机译：大海捞针：减少注释不平衡数据集中的稀有实例的成本

获取原文

页面导航

摘要
著录项
相似文献
相关主题

摘要

Crowdsourced data annotation is noisier than annotation from trained workers. Previous work has shown that redundant annotations can eliminate the agreement gap between crowdsource workers and trained workers. Redundant annotation is usually non-problematic because individual crowdsource judgments are inconsequentially cheap in a class-balanced dataset. However, redundant annotation on class-imbalanced datasets requires many more labels per instance.

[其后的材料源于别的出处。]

-- ==== Sys2Proof/Machine/Resample.lean ====
section
/-! DEFINITION. RSMP and WARP (8.4 to 8.6): sampling, colour conversion, normalisation and augmentation. -/

namespace Sys2Proof.Machine

/-- The parameters that RSMP (Table 8.5) and WARP (Table 8.7) share; `map` gives the source position of an output
column and row. -/
structure Rs where
  kernel : Nat
  pad : Nat
  padconst : Nat
  chroma : Bool
  siting : Bool
  fx : Nat
  fy : Nat
  cbAddr : Nat
  cbStride : Nat
  stage : Nat
  aug : Nat
  deriving DecidableEq, Repr

def rsOf (c : Cmd) : Rs :=
  let w := if c.op = .rsmp then pbW c.pb 4 else pbW c.pb 6
  let i := if c.op = .rsmp then 5 else 7
  { kernel := w % 8, pad := w / 8 % 4, padconst := pbW c.pb i, chroma := w / 2 ^ 16 % 2 = 1, siting := w / 2 ^ 17 % 2 = 1,
    fx := if c.op = .rsmp then w / 2 ^ 8 % 16 else 0, fy := if c.op = .rsmp then w / 2 ^ 12 % 16 else 0,
    cbAddr := pbW c.pb (i + 1), cbStride := pbW c.pb (i + 2), stage := pbW c.pb (i + 3), aug := pbW c.pb (i + 4) }

/-- The fields of the parameter block lie in their ranges. -/
def rsFields (c : Cmd) : Bool :=
  let r := rsOf c
  if c.op = .rsmp then
    r.kernel ≤ 3 && pbW c.pb 4 / 32 % 8 == 0 && pbW c.pb 4 / 2 ^ 18 == 0 && pbRest c.pb 10 &&
    pbW c.pb 2 ≠ 0 && pbW c.pb 3 ≠ 0 &&
    (if r.kernel = 3 then
      r.fx ≠ 0 && r.fy ≠ 0 && !r.chroma && pbW c.pb 0 % 2 ^ 16 == 0 && pbW c.pb 1 % 2 ^ 16 == 0 &&
      pbW c.pb 2 == r.fx * viewExt c.tc 1 * 2 ^ 16 && pbW c.pb 3 == r.fy * viewExt c.tc 2 * 2 ^ 16
     else r.fx == 0 && r.fy == 0)
  else
    r.kernel ≤ 1 && pbW c.pb 6 / 32 % 2 ^ 11 == 0 && pbW c.pb 6 / 2 ^ 18 == 0 && pbRest c.pb 12 &&
    viewExt c.tc 1 ≤ 65536 && viewExt c.tc 2 ≤ 65536

/-- Source channels: 3 under CHROMA (R227). -/
def srcChannels (c : Cmd) : Nat := if (rsOf c).chroma then 3 else viewExt c.ta 0

/-- The operands of R216, R227 and R232. -/
def rsOperands (c : Cmd) : Bool :=
  let r := rsOf c
  let t := dType c.ta
  dSpace c.ta == 1 && dSpace c.tc == 1 && permId c.ta && permId c.tc &&
  (t == 0x01 || t == 0x03 || (0x06 ≤ t && t ≤ 0x08)) &&
  viewExt c.ta 4 == 1 && viewExt c.ta 5 == 1 && viewExt c.tc 4 == 1 && viewExt c.tc 5 == 1 &&
  viewExt c.ta 0 ≤ 4 && viewExt c.tc 0 ≤ 4 && viewExt c.tc 3 == viewExt c.ta 3 && viewExt c.tc 0 == srcChannels c &&
  (!r.chroma || (viewExt c.ta 0 == 1 && (t == 0x01 || t == 0x03)))

/-- R156 check 4 for RSMP and WARP: MALFORMED, then OVERLAP_REJECT (R187). -/
def Cmd.acceptRs (c : Cmd) : Option Nat :=
  if !(rsFields c && rsOperands c && (rsOf c).stage % 64 == 0 && (rsOf c).aug % 64 == 0) then some stMalformed
  else if (overlapOf c.tc c.ta).2 ≠ 0 then some stOverlap
  else none

/-! Augmentation (R236, R237). -/

/-- Rounds of `gen`. -/
def genRounds : Nat → Nat → Nat → Nat
  | 0, x, _ => x
  | n + 1, x, k =>
    let x := (x ^^^ k) * 0xB5D39A2F6E81C74D % 2 ^ 64
    genRounds n (x ^^^ (x / 2 ^ 29)) ((k + 0x7F4A3C91D0E5B863) % 2 ^ 64)

/-- `gen` of R236. -/
def gen (seed stream seq d : Nat) : Nat :=
  genRounds 6 ((seq * 2 ^ 32 + (stream % 2 ^ 16) * 2 ^ 16 + d) % 2 ^ 64) seed

/-- Word `i` of a 64-byte block given as a number. -/
def blkW (a i : Nat) : Nat := a / 2 ^ (32 * i) % 2 ^ 32

/-- Draw `d` of an augmentation block. -/
def draw (a d : Nat) : Nat := gen (blkW a 0 + 2 ^ 32 * blkW a 1) (blkW a 3 % 2 ^ 16) (blkW a 2) d

/-- u24 of a draw. -/
def u24 (a d : Nat) : Nat := draw a d / 2 ^ 40

def augFlag (a : Option Nat) (i : Nat) : Bool :=
  match a with
  | some x => blkW x 4 / 2 ^ i % 2 = 1
  | none => false

/-- Draw 0 or 1 flips (R237). -/
def flips (a : Option Nat) (axis : Nat) : Bool :=
  match a with
  | some x => augFlag a axis && draw x axis / 2 ^ 48 ≤ blkW x 5 / 2 ^ (16 * axis) % 2 ^ 16
  | none => false

/-- Δ of JITTER on an axis, in 2^−16 units (R237). (DEDUCED, log entry 36) -/
def jitter (a : Option Nat) (axis : Nat) : Int :=
  match a with
  | some x =>
    if augFlag a 2 then (2 * (u24 x (2 + axis) : Int) - 2 ^ 24) * (blkW x (6 + axis) : Int) / 2 ^ 24 else 0
  | none => 0

/-- 2u − 1 of a draw. -/
def unit (a d : Nat) : Fp := let v : Int := 2 * (u24 a d : Int) - 2 ^ 24; .fin (v < 0) v.natAbs (-24)

/-! Sampling. -/

/-- A tap of one axis: its index and its weight. -/
structure KTap where
  i : Int
  w : Fp
  deriving DecidableEq, Repr

/-- The cubic convolution kernel at distance n ÷ 256, rounded once to FP32 (Table 8.6). -/
def cubic (n : Nat) : Fp :=
  let x : Int := n
  let v : Int :=
    if n ≤ 256 then 3 * x ^ 3 - 5 * 256 * x ^ 2 + 2 * 256 ^ 3
    else -(x ^ 3) + 5 * 256 * x ^ 2 - 8 * 256 ^ 2 * x + 4 * 256 ^ 3
  f32 (.fin (v < 0) v.natAbs (-25))

/-- i and phase of a position (R228). -/
def splitPos (pos : Int) : Int × Nat :=
  let p := (pos % 2 ^ 16 + 0x80) / 2 ^ 8
  if p = 256 then (pos / 2 ^ 16 + 1, 0) else (pos / 2 ^ 16, p.toNat)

In this paper, using three class-imbalanced corpora, we show that annotation redundancy for noise reduction is very expensive on a class-imbalanced dataset, and should be discarded for instances receiving a single common-class label. We also show that this simple technique produces annotations at approximately the same cost of a metadata-trained, supervised cascading machine classifier, or about 70% cheaper than 5-vote majority-vote aggregation.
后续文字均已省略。